Look at this excerpt, which comes toward the end of a chapter in which she talks about working as a hospital chaplain, and discovering that there really isn’t a thing you can say to people in profound grief and pain that will help. She talks about how much she loved reading liberal Christian theologians in seminary, because they “rescued” her from her fundamentalist upbringing. But those who speak of Jesus as a wonderful teacher, diminishing His divinity, only take you so far:

This was the bonus to liberal Christianity: I could use my reason and believe at the same time. But it only worked for me for a short while. And soon I wanted to experiment with harder stuff. Admiring Jesus, while a noble pursuit, doesn’t show me where God is to be found when we suffer the death of a loved one or a terrifying cancer diagnosis or when our child is hurt. admiring and trying to imitate a guy who was really in touch with God just doesn’t seem to bridge the distance between me and the Almighty in ways that help me understand where the hell God is when we are suffering.

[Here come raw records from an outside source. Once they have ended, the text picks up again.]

/-! ST 2110 receivers (R386, R387). -/

/-- The stamp of a frame: seconds, and NSS, from its RTP timestamp and its first packet's arrival (R387). -/
def rtpStamp (s : State) (r rts : Nat) : Nat × Nat :=
  let ta := s.tb16 (s.rxBase r)
  let n : Int := (ta * 90000 / sixteenths : Nat)
  let k := n - (n - rts) % (2 ^ 32 : Nat)
  let st := (k * sixteenths / 90000).toNat
  (st / sixteenths, (st / 16 % 1000000000) <<< SDL_TB_LOAD_NSS_NS.lo + (st % 16) <<< SDL_TB_LOAD_NSS_SUB.lo)
/-- Ten-bit components of a byte string, most significant first. -/
def tenBits (bs : List Byte) : List Nat :=
  let v := beNat bs
  let n := bs.length * 8 / 10
  (List.range n).map (fun i => bits v (bs.length * 8 - 10 * (i + 1)) 10)
/-- Pixels of RGB components as ARGB2101010 words with A = 0b11. [log entry 240 DEDUCED] -/
def rgbWords : List Nat → List Byte
  | r :: g :: b :: t => leBytes 4 (3 * 2 ^ 30 + r * 2 ^ 20 + g * 2 ^ 10 + b) ++ rgbWords t
  | _ => []
/-- The stored bytes of a segment, and their offset in the row. -/
def srdBytes (fmt : Nat) (x : Srd) : Nat × List Byte :=
  if fmt = 0 then (x.pix.toNat / 2 * 5, x.data) else (x.pix.toNat * 4, rgbWords (tenBits x.data))
/-- Slot `j` of the receiver's stream is its frame's. -/
def rxTake (s : State) (r j : Nat) (f : RxFrame) : State :=
  let i := s.rxStream r
  let st := s.strm i
  let s := (s.setStrm i { st with busy := st.busy.set false j true, claim := st.claim.set 0 j (r + 1) }).showFree i
  s.setRxc r { s.rxc r with cur := some { f with slot := j } }
/-- Write what a receiver has written into its slot since it claimed it, at slot `j`: the new bytes, or those that stood there. -/
def rxRedo (s : State) (r j : Nat) (f : RxFrame) (old : Bool) : State :=
  let st := s.strm (s.rxStream r)
  (if old then f.wrote.reverse else f.wrote).foldl (fun s (x : Nat × List Byte × List Byte) =>
    s.ctxPut (s.fld ETH_RX_CFG_CTX r) (s.rxc r).cgen (st.ibase + j * st.istride + x.1) (if old then x.2.2 else x.2.1)) s
/-- The receivers above `r` that have claimed a slot of its stream in this tick, with their frames. -/
def rxLater (s : State) (r : Nat) : List (Nat × RxFrame) :=
  (List.range 16).filterMap (fun q => match (s.rxc q).cur with
    | some f => if r < q ∧ s.rxStream q = s.rxStream r ∧ f.claimAt = s.tick then some (q, f) else none
    | none => none)
/-- Claim the lowest free slot for a new frame, or discard it as RX_NOSLOT (R386). Claims of one tick count in receiver order (R202): a
receiver takes the slot of the next one above it that has claimed in this tick, and so on up. -/
def rxClaim (s : State) (r rts : Nat) : State :=
  let i := s.rxStream r
  let st := s.strm i
  let s := s.setRxc r { s.rxc r with drop := some rts }
  let free := if s.strmState i = 2 then (List.range st.nslots).find? (fun j => !st.busy.get false j && st.claim.get 0 j == 0) else none
  let later := if s.strmState i = 2 then s.rxLater r else []
  let slots := later.map (fun x => x.2.slot) ++ free.toList
  let (sec, nss) := s.rtpStamp r rts
  let s := later.foldl (fun s x => s.rxRedo x.1 x.2.slot x.2 true) s
  let who := (r, (⟨rts, 0, 0, sec, nss, s.tick, []⟩ : RxFrame)) :: later
  let s := (who.zip slots).foldl (fun s x => (s.rxTake x.1.1 x.2 x.1.2).rxRedo x.1.1 x.2 x.1.2 false) s
  (who.drop slots.length).foldl (fun s x => (s.setRxc x.1 { s.rxc x.1 with cur := none }).bump 0x0B06 x.1) s
/-- Write a packet's samples into the slot of the frame in progress, and post a complete frame. -/
def rxWrite (s : State) (r : Nat) (segs : List Srd) : State :=
  match (s.rxc r).cur with
  | none => s
  | some f =>
    let st := s.strm (s.rxStream r)
    let fmt := s.fld ETH_RX_CFG_FMT r
    let w := s.fld ETH_RX_GEO_WIDTH r; let h := s.fld ETH_RX_GEO_HEIGHT r
    let base := st.ibase + f.slot * st.istride
    let ok := segs.filter (fun x => x.line.toNat < h)
    let (s, n, wr) := ok.foldl (fun (a : State × Nat × List (Nat × List Byte × List Byte)) x =>
      let (o, bs) := srdBytes fmt x
      let bs := bs.take (mediaRow fmt w - o)
      let off := x.line.toNat * mediaPitch fmt w + o
      let at_ := base + off
      ((a.1.ctxPut (s.fld ETH_RX_CFG_CTX r) (s.rxc r).cgen at_ bs).resvWait (44 + r) (bursts at_ bs.length), a.2.1 + bs.length,
        a.2.2 ++ [(off, bs, a.1.lpBytes at_ bs.length)])) (s, 0, [])
    let f := { f with bytes := f.bytes + n, wrote := if f.claimAt = s.tick then f.wrote ++ wr else [] }
    let s := s.setRxc r { s.rxc r with cur := some f }
    if mediaRow fmt w * h ≤ f.bytes then s.rxPost r f else s
/-- A packet of receiver `r` (R386). -/
def rxPacket (s : State) (r rts rseq : Nat) (marker overflow : Bool) (segs : List Srd) : State :=
  let x := s.rxc r
  if s.on ETH_RX_CFG_DUAL r ∧ x.seen.contains rseq then s
  else
    let s := s.setRxc r { x with seen := (rseq :: x.seen).take 16384 }
    let s := match x.cur with | some f => if f.rts ≠ rts then s.rxShort r else s | none => s
    let s := if (s.rxc r).drop = some rts then s else s.rxClaim r rts
    let s := if overflow then s.rxShort r else s.rxWrite r segs
    if marker then s.rxShort r else s
/-- The receiver that takes a UDP datagram on a switch port, with its path (true for B). [log entry 241 DEDUCED] -/
def rxFor (s : State) (p ip udp : Nat) : Option (Nat × Bool) :=
  (List.range 16).findSome? (fun r =>
    if s.fld ETH_RX_CFG_STATE r ≠ 2 then none
    else if s.fld ETH_RX_CFG_PORT_A r = p ∧ s.fld ETH_RX_DST_A_ADDR r = ip ∧ s.fld ETH_RX_DST_A_UDP r = udp then some (r, false)
    else if s.on ETH_RX_CFG_DUAL r ∧ s.fld ETH_RX_CFG_PORT_B r = p ∧ s.fld ETH_RX_DST_B_ADDR r = ip ∧ s.fld ETH_RX_DST_B_UDP r = udp then
      some (r, true)
    else none)
/-- The sample row data headers of an ST 2110-20 payload: length, line, offset; at most three. -/
def srdHeads : Nat → List Byte → List (Nat × Nat × Nat)
  | 0, _ => []
  | n + 1, b =>
    let h := (fNat b 0 2, fNat b 2 2 % 2 ^ 15, fNat b 4 2 % 2 ^ 15)
    if fNat b 4 2 < 2 ^ 15 then [h] else h :: srdHeads n (b.drop 6)
/-- The segments that their headers cut from the data. -/
def srdCut : List (Nat × Nat × Nat) → List Byte → List Srd
  | [], _ => []
  | (n, l, o) :: t, b => ⟨BitVec.ofNat 15 l, BitVec.ofNat 15 o, b.take n⟩ :: srdCut t (b.drop n)
/-- A packet by its RTP bytes. -/
def rxBytes (s : State) (r : Nat) (p : List Byte) : State :=
  let q := p.drop (12 + 4 * (fNat p 0 1 % 16) + 2)
  let hs := srdHeads 3 q
  s.rxPacket r (fNat p 4 4) (fNat p 2 2) (bit (fNat p 1 1) 7) false (srdCut hs (q.drop (6 * hs.length)))

/-! The CPU port (R389) and the switch (R375-R377, R383). -/

/-- Address of an entry of CPU ring `k` (0 to 3 receive, 4 to 7 transmit), if the ring has any. -/
def cpuEntry (s : State) (k : Nat) : Option Nat :=
  let (b, n) := s.eth.cpuRing.get (0, 0) k
  if n = 0 then none else some (b + 16 * (s.eth.cpuIdx.get 0 k % n))
/-- Hand an entry back: OWN cleared, length and VLAN written, a free status; the ring moves on. -/
def cpuDone (s : State) (k a len tag : Nat) : State :=
  let (st, s) := s.freeBits 16
  let s := s.lpPut (a + 8) (leBytes 2 len ++ leBytes 2 (setBits (s.lpNat (a + 10) 2) 0 1 0) ++ leBytes 2 tag ++ leBytes 2 st)
  { s with eth := { s.eth with cpuIdx := s.eth.cpuIdx.set 0 k (s.eth.cpuIdx.get 0 k + 1) } }
/-- A frame to the CPU port, from switch port `p` (R389). -/
def cpuRx (s : State) (p : Nat) (bs : List Byte) (vid pcp : Nat) : State :=
  let drop := (s.bump 0x0B0B (p / 4)).addSat ETH_CNT_CPUDROP 1 (p / 4)
  match s.cpuEntry (pcp / 2) with
  | some a =>
    if bit (s.lpNat (a + 10) 2) 0 then
      (s.lpPut (s.lpNat a 8) bs).cpuDone (pcp / 2) a bs.length (pcp * 8192 + vid)
    else drop
  | none => drop
/-- PVID of a switch port. [log entry 229 PRESUMED] -/
def pvid (s : State) (p : Nat) : Nat := s.eth.pvid.get 1 p
/-- Learn a source address (R376). -/
def learn (s : State) (vid mac p : Nat) : State :=
  if isGroup mac then s
  else
    let t := s.eth.learned.filter (fun l => !(l.vid == vid && l.mac == mac))
    { s with eth := { s.eth with learned := t ++ [⟨vid, mac, p, s.tick⟩] } }
/-- The external egress ports of a frame (R376, R377): the learned one, or the VID's members, never the ingress, none that is
down, and RING_W only while it is not blocked. -/
def egressOf (s : State) (p vid dst : Nat) (guarded : Bool) : List Nat :=
  let mem := (List.range 16).filter (fun q => bit (s.fld ETH_VLAN_MEMBER vid) q && q != p && s.ethUp q
    && !(guarded && s.ringBlocked && q == s.ringW))
  match (if isGroup dst then none else s.eth.learned.find? (fun l => l.vid == vid && l.mac == dst)) with
  | some l => mem.filter (fun q => q == l.port)
  | none => mem
/-- A 16-bit ones'-complement checksum with a field of words changed. -/
def csumFix (c : Nat) (old new : List Nat) : Nat :=
  if c = 0 then 0
  else
    let fold := fun (v : Nat) => v % 65536 + v / 65536
    let x := (65535 - c) + (old.map (fun w => 65535 - w)).foldl (· + ·) 0 + new.foldl (· + ·) 0
    let r := 65535 - fold (fold (fold x))
    if r = 0 then 65535 else r
/-- Replace bytes of a list at a place. -/
def splice (bs : List Byte) (i : Nat) (new : List Byte) : List Byte := bs.take i ++ new ++ bs.drop (i + new.length)
/-- The body of a forwarded PTP event message with `add` (2^-16 ns) in its correctionField and its UDP checksum updated
(R383); `u` is where its UDP header begins. -/
def tcBody (b : List Byte) (u : Nat) (add : Int) : List Byte :=
  let at_ := u + 8 + 8
  let old := (List.range 4).map (fun i => fNat b (at_ + 2 * i) 2)
  let v := ofSigned 64 (toSigned 64 (fNat b at_ 8) + add)
  let nb := beBytes 8 v
  let new := (List.range 4).map (fun i => fNat nb (2 * i) 2)
  splice (splice b at_ nb) (u + 6) (beBytes 2 (csumFix (fNat b (u + 6) 2) old new))
/-- Send a frame out of external port `q` (R376, R377), with its FCS right or inverted. [log entry 235 DEDUCED] -/
def sendOut (s : State) (q vid pcp : Nat) (f : Frm) (ok : Bool) : State :=
  let ptp := match udpOf f with | some (_, _, d, _, _) => d == 319 || d == 320 | none => false
  let tag := if bit (s.fld ETH_VLAN_UNTAG vid) q then none else some (vid, pcp)
  s.emit (.frame q (s.egressQueue ptp pcp) (withFcs (f.bytes tag) ok))
/-- Answer a Pdelay_Req on an external port as a transparent clock (R383): the turnaround is nought within the command. -/
def tcPdelay (s : State) (p : Nat) (m : List Byte) : State :=
  let r := beBytes 1 3 ++ beBytes 1 0x12 ++ beBytes 2 54 ++ beBytes 1 (fNat m 4 1) ++ beBytes 1 0 ++ beBytes 2 0
    ++ (m.drop 8).take 8 ++ beBytes 4 0 ++ s.ptpIdent 0 ++ (m.drop 30).take 2 ++ beBytes 1 0 ++ beBytes 1 0x7F
    ++ ptpTime 0 ++ (m.drop 20).take 10
  s.udpOut p 7 ptpPeerGroup 319 319 0 7 0 none r
/-- Forward a frame between external ports (R376, R383): `idle` are the egress ports on which it goes cut-through, `resid` the
residence time in 1/16 ns. One with a bad FCS ends stomped where it went cut-through and is dropped elsewhere. -/
def bridge (s : State) (p vid pcp : Nat) (f : Frm) (ok : Bool) (idle resid : Nat) : State :=
  let ptp := match udpOf f with
    | some (_, _, d, m, u) => if d = 319 ∨ d = 320 then some (fNat m 0 1 % 16, u, m) else none
    | none => none
  let p2p := s.on ETH_RING_CFG_TC
  let out := s.egressOf p vid f.dst ptp.isNone
  let f := match ptp with
    | some (t, u, _) =>
      if t ≤ 3 then
        { f with body := tcBody f.body u ((resid * 4096 : Nat) + (if p2p ∧ t = 0 then ((s.eth.mld.get 0 p : Nat) : Int) else 0)) }
      else f
    | none => f
  let kept := match ptp with | some (t, _, _) => p2p && (t == 1 || t == 2 || t == 3 || t == 10) | none => false
  if kept then (match ptp with | some (2, _, m) => (if ok then s.tcPdelay p m else s) | _ => s)
  else if ok then out.foldl (fun s q => s.sendOut q vid pcp f true) s
  else
    let cut := out.filter (fun q => bit idle q)
    let s := cut.foldl (fun s q => s.sendOut q vid pcp f false) s
    if cut.isEmpty then s else (s.bump 0x0B02 (p / 4)).addSat ETH_CNT_STOMP 1 (p / 4)
/-- A frame enters external switch port `p` (R373-R377, R383, R389). [log entries 233 DEDUCED, 234 DESIGN CHOICE] -/
def frameIn (s : State) (p : Nat) (bs : List Byte) (ok : Bool) (idle resid : Nat) : State :=
  let f := parseFrame bs
  let vid := match f.tag with | some (v, _) => if v = 0 then s.pvid p else v | none => s.pvid p
  let pcp := match f.tag with | some (_, c) => c | none => 0
  let outside : Bool := (match f.tag with | some (v, _) => v != 0 | none => false) && !bit (s.fld ETH_VLAN_MEMBER vid) p
  if ¬ s.ethUp p then s
  else if 9216 < bs.length + 4 then (s.bump 0x0B0C (p / 4)).addSat ETH_CNT_RXERR 1 (p / 4)
  else if f.typ = 0x8808 then s
  else if outside then s
  else
    let udp := udpOf f
    let inst := match udp with
      | some (_, _, d, m, _) => if d = 319 ∨ d = 320 then s.ptpFor p (fNat m 4 1) else none
      | none => none
    let isPtp := match udp with | some (_, _, d, _, _) => d == 319 || d == 320 | none => false
    match inst, udp with
    | some i, some (_, _, _, m, _) =>
      if ¬ ok then s
      else if s.ptpP2p ∧ fNat m 0 1 % 16 = 2 ∧ ¬ s.ptpSlave i ∧ ¬ s.ptpMaster i then s.tcPdelay p m
      else s.ptpBytes i m
    | _, _ =>
      if f.typ = 0x88B5 then (if ok then s.guardIn p bs else s)
      else if s.ringBlocked ∧ p = s.ringW ∧ ¬ isPtp then s
      else
        let s := if ok then s.learn vid f.src p else s
        let fwd := fun (s : State) => s.bridge p vid pcp f ok idle resid
        let rx := match udp with | some (ip, _, d, _, _) => s.rxFor p ip d | none => none
        match rx, udp with
        | some (r, _), some (_, _, _, m, _) =>
          let s := if ok ∧ s.trained then s.rxBytes r m else s
          if isGroup f.dst then fwd s else s
        | _, _ =>
          if f.dst = s.eth.mac ∨ f.dst = 0xFFFFFFFFFFFF ∨ s.eth.mcast.contains f.dst then
            let s := if ok then s.cpuRx p bs vid pcp else s
            if isGroup f.dst then fwd s else s
          else fwd s
/-- A transmit descriptor of CPU ring `k` (R389): its frame leaves by the switch. [log entry 290 DEDUCED] -/
def cpuTx (s : State) (k : Nat) : State :=
  match s.cpuEntry (4 + k) with
  | some a =>
    if bit (s.lpNat (a + 10) 2) 0 then
      let (bs, s) := s.lpRead (s.lpNat a 8) (s.lpNat (a + 8) 2)
      let f := parseFrame bs
      let t := s.lpNat (a + 12) 2
      let vid := if bit (s.lpNat (a + 10) 2) 1 then t % 4096 else s.pvid 16
      let s := (s.egressOf 16 vid f.dst true).foldl (fun s q => s.sendOut q vid (t / 8192) f true) s
      s.cpuDone (4 + k) a bs.length t
    else s
  | none => s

That’s classic NBW: praising liberal Christianity, but then frankly admitting its limitations. Reading this book, I found myself routinely pushed to the edge by the author’s raw voice and liberal theology, but just when I would think that I was done with her, she would come back with an observation — usually a self-critical observation — that pulled me back in, and made me reconsider my own thoughts and practices.

I am sorry that she is leaving her parish in the hands of such a loony. I imagine it will wither away and die without the charisma of its founder. In the end, there is no substitute for orthodoxy. If the future of liberal Christianity is Matushka Fruitbomb, I’d say it has no future at all.